The group, whose logo features a red star, a Quranic verse, and a rifle, began in the 1960s as so-called “Islamic-Marxists.” With a militant, anti-American reinterpretation of Shia Islam, they fought alongside Ayatollah Khomeini against the Iranian monarchy. Two years after the revolution, the Islamists in Khomeini’s coalition turned on the group and crushed it after bloody street battles and assassinations.
Following those defeats, the MEK transformed itself into a bizarre cult, with an ideology combining the practices of Jonestown and the Khmer Rouge. Today it would be only a historical curiosity with a few aging followers if it had not invested so much and so wisely in Bolton. Despite the MEK’s dubious past, including terrorism against Americans and support for the 1979–1981 occupation of the U.S. Embassy in Tehran, it has an even more dubious present, with welfare fraud, forced divorces, self-criticism sessions, and a range of other cult practices. As odious as it is, its paid shill now occupies one of our country’s highest national-security positions.

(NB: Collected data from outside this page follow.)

-- ==== Sys2Proof/Machine/Float.lean ====
section
/-! DEFINITION. Floating-point numbers (R127 to R129, R135 to R145, R150 to R152): formats, exact values, the one rounding of an exact value, the arithmetic of
values, and conversions. Every operation is computed exactly and rounded once. -/

namespace Sys2Proof.Machine

/-! ## Formats -/

/-- Which encodings with an all-ones exponent are special (R128). -/
inductive Special where
  | ieee | e4m3 | none
  deriving DecidableEq, Repr

/-- A floating-point format: its exponent and fraction widths (R127). -/
structure Fmt where
  eb : Nat
  mb : Nat
  special : Special
  deriving DecidableEq, Repr

def fp64 : Fmt := ⟨11, 52, .ieee⟩
def fp32 : Fmt := ⟨8, 23, .ieee⟩
def fp16 : Fmt := ⟨5, 10, .ieee⟩
def bf16 : Fmt := ⟨8, 7, .ieee⟩
def e5m2 : Fmt := ⟨5, 2, .ieee⟩
def e4m3 : Fmt := ⟨4, 3, .e4m3⟩
def e2m1 : Fmt := ⟨2, 1, .none⟩

def Fmt.bias (f : Fmt) : Int := 2 ^ (f.eb - 1) - 1
/-- The exponent of the smallest normal. -/
def Fmt.emin (f : Fmt) : Int := 1 - f.bias
def Fmt.signBit (f : Fmt) : Nat := 2 ^ (f.eb + f.mb)

/-- Magnitude bits of infinity in the formats that have one. -/
def Fmt.infBits (f : Fmt) : Nat := (2 ^ f.eb - 1) * 2 ^ f.mb

/-- Magnitude bits of the largest finite value (R127). -/
def Fmt.maxBits (f : Fmt) : Nat :=
  match f.special with
  | .ieee => f.infBits - 1
  | .e4m3 => 0x7E
  | .none => f.signBit - 1

/-- The canonical NaN (R128); E2M1 has none, and a NaN becomes +0 there (R143). -/
def Fmt.nanBits (f : Fmt) : Nat :=
  match f.special with
  | .ieee => f.infBits + 2 ^ (f.mb - 1)
  | .e4m3 => 0x7F
  | .none => 0

/-- A value: NaN (signalling or not), an infinity, or (−1)^neg · m · 2^e. -/
inductive FVal where
  | nan (sig : Bool)
  | inf (neg : Bool)
  | fin (neg : Bool) (m : Nat) (e : Int)
  deriving DecidableEq, Repr

/-- The value of an encoding (R127, R128). -/
def Fmt.decode (f : Fmt) (b : Nat) : FVal :=
  let neg := b / f.signBit % 2 == 1
  let mag := b % f.signBit
  let ex := mag / 2 ^ f.mb
  let fr := mag % 2 ^ f.mb
  let num := if ex = 0 then FVal.fin neg fr (f.emin - f.mb) else FVal.fin neg (2 ^ f.mb + fr) ((ex : Int) - f.bias - f.mb)
  match f.special with
  | .ieee => if mag < f.infBits then num else if mag = f.infBits then .inf neg else .nan (fr / 2 ^ (f.mb - 1) == 0)
  | .e4m3 => if mag = 0x7F then .nan false else num
  | .none => num

/-- The value of an E8M0 code (R129). -/
def decodeE8 (e : Nat) : FVal := if e = 255 then .nan false else .fin false 1 ((e : Int) - 127)

def FVal.isNan : FVal → Bool
  | .nan _ => true
  | _ => false
def FVal.isSig : FVal → Bool
  | .nan s => s
  | _ => false
def FVal.isInf : FVal → Bool
  | .inf _ => true
  | _ => false
def FVal.isZero : FVal → Bool
  | .fin _ m _ => m == 0
  | _ => false
def FVal.neg : FVal → FVal
  | .nan s => .nan s
  | .inf n => .inf (!n)
  | .fin n m e => .fin (!n) m e
def FVal.abs : FVal → FVal
  | .nan s => .nan s
  | .inf _ => .inf false
  | .fin _ m e => .fin false m e
def FVal.sign : FVal → Bool
  | .nan _ => false
  | .inf n => n
  | .fin n _ _ => n

/-! ## Rounding (R13, R135 to R137) -/

inductive RM where
  | rn | rz | ru | rd | sr
  deriving DecidableEq, Repr

/-- RMODE's codes (R135). -/
def RM.ofCode : Nat → RM
  | 0 => .rn | 1 => .rz | 2 => .ru | 3 => .rd | _ => .sr

/-- NextDraw (R137). -/
def nextDraw (x : BitVec 32) : BitVec 32 :=
  let x := x ^^^ (x <<< 13)
  let x := x ^^^ (x >>> 17)
  x ^^^ (x <<< 5)

/-- A positive magnitude: m · 2^e, or something strictly between it and (m + 1) · 2^e when `sticky`. -/
structure Mag where
  m : Nat
  e : Int
  sticky : Bool
  deriving DecidableEq, Repr

/-- The magnitude in units of 2^q, rounded, and whether it was inexact. For SR, t = floor((v − lo) / (hi − lo) · 2^32), with lo the neighbour below the
signed value. A sticky magnitude has at least 32 bits below q. -/
def roundAt (mode : RM) (draw : Nat) (neg : Bool) (x : Mag) (q : Int) : Nat × Bool :=
  if q ≤ x.e then (x.m * 2 ^ (x.e - q).toNat, x.sticky)
  else
    let k := (q - x.e).toNat
    let n := x.m / 2 ^ k
    let rem := x.m % 2 ^ k
    let exact := rem == 0 && !x.sticky
    let t := if k ≤ 32 then rem * 2 ^ (32 - k) else rem / 2 ^ (k - 32)
    let whole := (decide (k ≤ 32) || rem % 2 ^ (k - 32) == 0) && !x.sticky
    let up := match mode with
      | .rn => decide (2 ^ (k - 1) < rem) || (rem == 2 ^ (k - 1) && (x.sticky || n % 2 == 1))
      | .rz => false
      | .ru => !neg
      | .rd => neg
      | .sr => if neg then !decide (draw < 2 ^ 32 - (if whole then t else t + 1)) else decide (draw < t)
    (if exact then n else n + natOfBool up, !exact)

/-- A rounding into a format: the magnitude bits as with an unbounded exponent range, whether they overflow, whether the overflow lies on the side of infinity
(R143), and the inexact and tiny conditions (R146). -/
structure Rounded where
  bits : Nat
  toobig : Bool
  away : Bool
  inx  : Bool
  unf  : Bool
  deriving DecidableEq, Repr

/-- The rounding of a non-zero magnitude. E4M3 has an even largest value, and RN overflows at the tie above it (R136). -/
def Fmt.round (f : Fmt) (mode : RM) (draw : Nat) (neg : Bool) (x : Mag) : Rounded :=
  let E := (Nat.log2 x.m : Int) + x.e
  let q := (if E < f.emin then f.emin else E) - f.mb
  let r := roundAt mode draw neg x q
  let bits := (q - (f.emin - f.mb)).toNat * 2 ^ f.mb + r.1
  let tie := f.special == .e4m3 && mode == .rn && !x.sticky &&
    (if 0 ≤ x.e then x.m * 2 ^ x.e.toNat == 464 else x.m == 464 * 2 ^ (-x.e).toNat)
  { bits := bits, toobig := decide (f.maxBits < bits) || tie,
    away := match mode with | .rn => true | .sr => true | .rz => false | .ru => !neg | .rd => neg,
    inx := r.2, unf := r.2 && decide (E < f.emin) }

def Fmt.withSign (f : Fmt) (neg : Bool) (mag : Nat) : Nat := mag + natOfBool neg * f.signBit

/-- The outcome of a rounding: finite bits, or the overflow value of R143 under SPEC or SAT. -/
def Fmt.deliver (f : Fmt) (sat neg : Bool) (r : Rounded) : Nat × Flags :=
  if !r.toobig then (f.withSign neg r.bits, flagIf r.inx fINX ||| flagIf r.unf fUNF)
  else if !r.away then (f.withSign neg f.maxBits, fOVF ||| fINX)
  else match f.special, sat with
    | .ieee, false => (f.withSign neg f.infBits, fOVF ||| fINX)
    | .e4m3, false => (f.nanBits, fOVF ||| fINX)
    | _, _ => (f.withSign neg f.maxBits, fOVF ||| fINX ||| fSAT)

/-! ## Exact results -/

/-- The exact result of an operation (R141): a NaN with its INV, an infinity with its DIV, a signed zero, or a magnitude. -/
inductive Ex where
  | nan (inv : Bool)
  | inf (neg div : Bool)
  | zero (neg : Bool)
  | val (neg : Bool) (x : Mag)
  deriving DecidableEq, Repr

def FVal.toEx : FVal → Ex
  | .nan s => .nan s
  | .inf n => .inf n false
  | .fin n m e => if m = 0 then .zero n else .val n ⟨m, e, false⟩

/-- An exact result in a format, rounded once (R136, R141). -/
def Fmt.result (f : Fmt) (mode : RM) (draw : Nat) : Ex → Nat × Flags
  | .nan inv => (f.nanBits, flagIf inv fINV)
  | .inf n div => (f.withSign n f.infBits, flagIf div fDIV)
  | .zero n => (f.withSign n 0, 0)
  | .val n x => f.deliver false n (f.round mode draw n x)

/-! ## Arithmetic of values -/

def sgn (neg : Bool) (m : Nat) : Int := if neg then -(m : Int) else m

/-- The exact sum of two finite values, as a signed integer and an exponent. DEDUCED (log entry 33), unsafe. -/
def addFin (n1 : Bool) (m1 : Nat) (e1 : Int) (n2 : Bool) (m2 : Nat) (e2 : Int) : Int × Int :=
  let e := if e1 ≤ e2 then e1 else e2
  (sgn n1 (m1 * 2 ^ (e1 - e).toNat) + sgn n2 (m2 * 2 ^ (e2 - e).toNat), e)

/-- x + y, and whether it is an invalid operation. A zero sum is −0 when both terms are −0, and otherwise +0, or −0 under RD (R136). -/
def FVal.add (rd : Bool) : FVal → FVal → FVal × Bool
  | .nan a, .nan b => (.nan false, a || b)
  | .nan a, _ => (.nan false, a)
  | _, .nan b => (.nan false, b)
  | .inf a, .inf b => if a = b then (.inf a, false) else (.nan false, true)
  | .inf a, _ => (.inf a, false)
  | _, .inf b => (.inf b, false)
  | .fin n1 m1 e1, .fin n2 m2 e2 =>
    let s := addFin n1 m1 e1 n2 m2 e2
    if s.1 = 0 then (.fin ((n1 && n2 && m1 == 0 && m2 == 0) || rd) 0 0, false)
    else (.fin (decide (s.1 < 0)) s.1.natAbs s.2, false)

/-- x · y, exact. -/
def FVal.mul : FVal → FVal → FVal × Bool
  | .nan a, .nan b => (.nan false, a || b)
  | .nan a, _ => (.nan false, a)
  | _, .nan b => (.nan false, b)
  | .inf a, .inf b => (.inf (a != b), false)
  | .inf a, .fin n m _ => if m = 0 then (.nan false, true) else (.inf (a != n), false)
  | .fin n m _, .inf b => if m = 0 then (.nan false, true) else (.inf (n != b), false)
  | .fin n1 m1 e1, .fin n2 m2 e2 => (.fin (n1 != n2) (m1 * m2) (e1 + e2), false)

/-- An exact value with the INV its operation raised. -/
def exOf (p : FVal × Bool) : Ex :=
  match p.1 with
  | .nan _ => .nan p.2
  | v => v.toEx

def exAdd (rd : Bool) (x y : FVal) : Ex := exOf (x.add rd y)
def exSub (rd : Bool) (x y : FVal) : Ex := exOf (x.add rd y.neg)
def exMul (x y : FVal) : Ex := exOf (x.mul y)

/-- x · y + d with one rounding (R141, R167). -/
def exFma (rd : Bool) (x y d : FVal) : Ex :=
  let p := x.mul y
  match p.1 with
  | .nan _ => .nan (p.2 || d.isSig)
  | v => exOf (v.add rd d)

The MEK pays its speakers generously. Figures range from $25,000 to 50,000 and sometimes more. Since Bolton, by his own admission, has been speaking for the group for at least ten years, he has made serious money—around $180,000 by one estimate. His most recent financial disclosure includes a $40,000 payment for a 2017 speech he delivered at an MEK rally in Paris.
The group’s success—despite its aberrant beliefs—is testimony to the power of money spread generously. The MEK has bought support from bipartisan quarters. Its paid American cheerleaders include a former House Speaker (Newt Gingrich), a former cabinet secretary (Bill Richardson), retired generals (Jim Jones, Peter Pace), a former mayor of our largest city (Rudy Giuliani), and a former governor of one of our most progressive states (Howard Dean). They have spoken both at rallies in Europe and at events in Washington.
The MEK has made no secret of its goals: to provoke a war between the U.S. and Iran. In the aftermath, it calculates it would move into the wreckage and pick up the pieces.
I recently spoke about the group and its influence to a highly educated audience in Washington—graduates of three of the world’s best universities. Most of the Americans present were unaware of the MEK and its payments to the bellicose national security adviser. All of the Iranian Americans at the meeting, however, knew the group well and detested it. They knew its murderous history in Iran: They knew that in 1979–1980 it supported Iran’s religious extremists in their campaign to silence voices calling for democracy and women’s rights; they knew it called for more executions in the early days of the revolution; they knew it fought alongside the hated Iraqis during the long and bloody Iran-Iraq war; they knew it even launched an armed invasion of Iranian territory in 1988—an invasion stopped with heavy losses.
Although the Iranian Americans present expressed no love for the brutal rulers of the Islamic Republic, they knew that an MEK-ruled Iran would be far worse. It would bring them all the horrors of Stalinism—gulags, one-man (or -woman) rule, confiscations, and executions for being a member of the wrong social class. The current regime has killed thousands. The MEK would kill millions.
By all reports, much of Iran’s population—whatever its view of the Islamic Republic—shares this deep hatred of the MEK. Most Iranians are not deceived by its claims of being democratic. They know its history.
A U.S.-Iran war would inflict heavy damage on Iran’s infrastructure, economy, and population. It would also involve Americans in yet another fiasco in the Middle East. We would again find ourselves in a quagmire that would make Iraq look simple. We should reject the self-serving assumption that military action against Iran will be easy and without cost. It will be neither.
Finally, we must never stop asking, “Who is pushing for war with Iran and why?” The answer should make it very clear we have no business provoking this conflict to serve the interests of an Iranian cult and its paid spokesman.